I didn’t see the entire event, but there is no doubt a killing was going to occur. Humans assume we are superior to all other species, and we feel compelled to seek vengeance on any animal that dares disprove that hypothesis. Yes, the gorilla may have eventually hurt or killed the boy. Yes, he may not have permitted zoo officials to remove the boy without great difficulty. Yes, perhaps tranquilizing the gorilla may have caused it to harm the boy accidentally as it fought against the tranquilizer. But the outcome was not in doubt once the boy landed in the enclosure.
What else could officials do, given a frantic, highly emotional mother and horrified onlookers, most of whom know nothing about gorilla behavior or Harambe personally? If something did happen to the boy, a lawsuit was inevitable. That could bankrupt the zoo and damage conservation efforts towards this magnificent but scarce species. I’m not saying it was the right decision, but it was the predictable decision.
The man who had raised Harambe from an infant said he wasn’t highly aggressive. Obviously, the gorilla had been handled frequently by humans when young, so he likely had enough familiarity to realize a small child was no threat to his dominance or territory. Ape expert Jane Goodall also voiced the belief the gorilla should not have been killed. But could the zoo take a chance Harambe would give up the child unharmed? They thought not.
If we had no emotional attachment to human children but could watch these events unfold naturally, we might have a chance to realize how smart and gentle gorillas really are. It wouldn’t have surprised me if Harambe had taken the child to the door where a zookeeper could pick him up. At least, I believe the boy might have been rescued unharmed. That is based on an unbiased, unemotional perspective gained from photos and a brief video. I might be wrong, but I sure wish there had been some way people with understanding and awareness of gorilla behavior could have been in charge when the kill shot was decided upon. Maybe there could have been a solution agreeable to all parties involved other than killing the gorilla.

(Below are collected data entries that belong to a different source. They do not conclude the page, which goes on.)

-- ==== Sys2Proof/Tests/Slice0.lean ====
section
/-! SUPPORT. Tests of the model: the smoke tests of WellFormed, bytes decoded, one step per test from the vectors
of spec/95_test_vectors.md, and one witness per statement that has hypotheses. -/

namespace Sys2Proof.Tests

open Sys2Proof.Machine

/-! Small states. -/

/-- `ENC` in the state `st`, after reset else. -/
def encAt (st : EncSt) (w idx : Nat) : State :=
  State.reset.withEnc { st := st, w := BitVec.ofNat 64 w, idx := BitVec.ofNat 4 idx, obuf := Vector.replicate 10 0 }

/-- `DEC` in the state `st` over the memory `m`, after reset else. -/
def decAt (st : DecSt) (a e off acc : Nat) (m : Memory) : State :=
  (State.reset.withDec
    { st := st, start := a, last := e, acc := BitVec.ofNat 64 acc, off := off, status := .ok }).withMem m

/-- A state with the parameter `DEC_OVF = any`. -/
def underAny (s : State) : State := { s with params := { aw := 64, decOvf := .any } }

/-- `ENC.ST`, `ENC.W`, `ENC.IDX` and one byte of `OBUF` after a move. -/
def encAfter (r : Answer) (i : Nat) : Option (EncSt × Nat × Nat × Option Byte) :=
  match r with
  | .next t => some (t.enc.st, t.enc.w.toNat, t.enc.idx.toNat, t.enc.obuf[i]?)
  | .fault _ => none
  | .refused _ => none

/-- `DEC.ST`, `DEC.OFF`, `DEC.ACC` and `DEC.STATUS` after a move. -/
def decAfter (r : Answer) : Option (DecSt × Nat × Nat × Status) :=
  match r with
  | .next t => some (t.dec.st, t.dec.off, t.dec.acc.toNat, t.dec.status)
  | .fault _ => none
  | .refused _ => none

/-- The encoder's response after a move. -/
def encSaid (r : Answer) : Option (List Byte) :=
  match r with
  | .next t => encResponse? t.enc
  | .fault _ => none
  | .refused _ => none

/-- The decoder's response after a move. -/
def decSaid (r : Answer) : Option DecResponse :=
  match r with
  | .next t => decResponse? t.dec
  | .fault _ => none
  | .refused _ => none

/-- The memory `F0 95 E7 02` from address 0, the encoding of 1000000. -/
def million : Memory := [(0, 0xF0), (1, 0x95), (2, 0xE7), (3, 0x02)]

/-! WellFormed: one ill-formed term for each check (spec/10_state.md R41, spec/30_encoding.md R80). -/

theorem test_decode_start_too_wide : wellFormed Config.resetParams (.decode (2 ^ 64) 0) = false := by decide
theorem test_decode_end_too_wide : wellFormed Config.resetParams (.decode 0 (2 ^ 64)) = false := by decide
theorem test_decStart_start_too_wide : wellFormed Config.resetParams (.decStart (2 ^ 64) 0) = false := by decide
theorem test_decStart_end_too_wide : wellFormed Config.resetParams (.decStart 0 (2 ^ 64)) = false := by decide
theorem test_decode_top_fits : wellFormed Config.resetParams (.decode (2 ^ 64 - 1) (2 ^ 64 - 1)) = true := by decide
theorem test_singleA_out_of_row : wellFormed Config.resetParams (.byteSingleA 0x80) = false := by decide
theorem test_singleB_out_of_row : wellFormed Config.resetParams (.byteSingleB 0xC0) = false := by decide
theorem test_singleC_out_of_row : wellFormed Config.resetParams (.byteSingleC 0xE0) = false := by decide
theorem test_singleD_out_of_row : wellFormed Config.resetParams (.byteSingleD 0xF0) = false := by decide

/-! Decoding: bytes written out from the patterns of spec/30_encoding.md R80, at the ends of each row. -/

theorem test_decode_singleA : decodeByte .first 0b01111111 = .byteSingleA 0b01111111 := by decide
theorem test_decode_singleB : decodeByte .first 0b10111111 = .byteSingleB 0b10111111 := by decide
theorem test_decode_singleC : decodeByte .first 0b11000000 = .byteSingleC 0b11000000 := by decide
theorem test_decode_singleD : decodeByte .first 0b11101111 = .byteSingleD 0b11101111 := by decide
theorem test_decode_prefix : decodeByte .first 0b11110110 = .bytePrefix 0b0110 := by decide
theorem test_decode_cont : decodeByte .later 0b11110110 = .byteCont 0b1110110 := by decide
theorem test_decode_final : decodeByte .later 0b01100001 = .byteFinal 0b1100001 := by decide
theorem test_decode_nothing : (decode .first []).isOk = false := by decide
/-- spec/95_test_vectors.md DV13 with a byte after it. -/
theorem test_decode_sequence : (decodeSeq [0xF0, 0x95, 0xE7, 0x02, 0xAA]).toOption =
    some ([.bytePrefix 0, .byteCont 0x15, .byteCont 0x67, .byteFinal 0x02], [0xAA]) := by decide
/-- spec/95_test_vectors.md OV10: `P C*` to the end is no sequence. -/
theorem test_decode_unterminated : (decodeSeq [0xF0, 0x80, 0x80, 0x80]).isOk = false := by decide
theorem test_table_word : decodeTableWord 8 0xD2 = some (.byteSingleC 0xD2) := by decide
theorem test_table_word_empty : decodeTableWord 0 0 = none := by decide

Humans have emotions and biases, so these things happen. Humans share the instinct to protect our own, and especially our children, with numerous other species. We can’t blame the zoo decision-makers because they likely felt they were doing the best they could, given the unusual situation. But it reminds us how being self-confident, unemotional and unbiased can help us observe situations more accurately. I hope we can all learn to observe and think more and react less.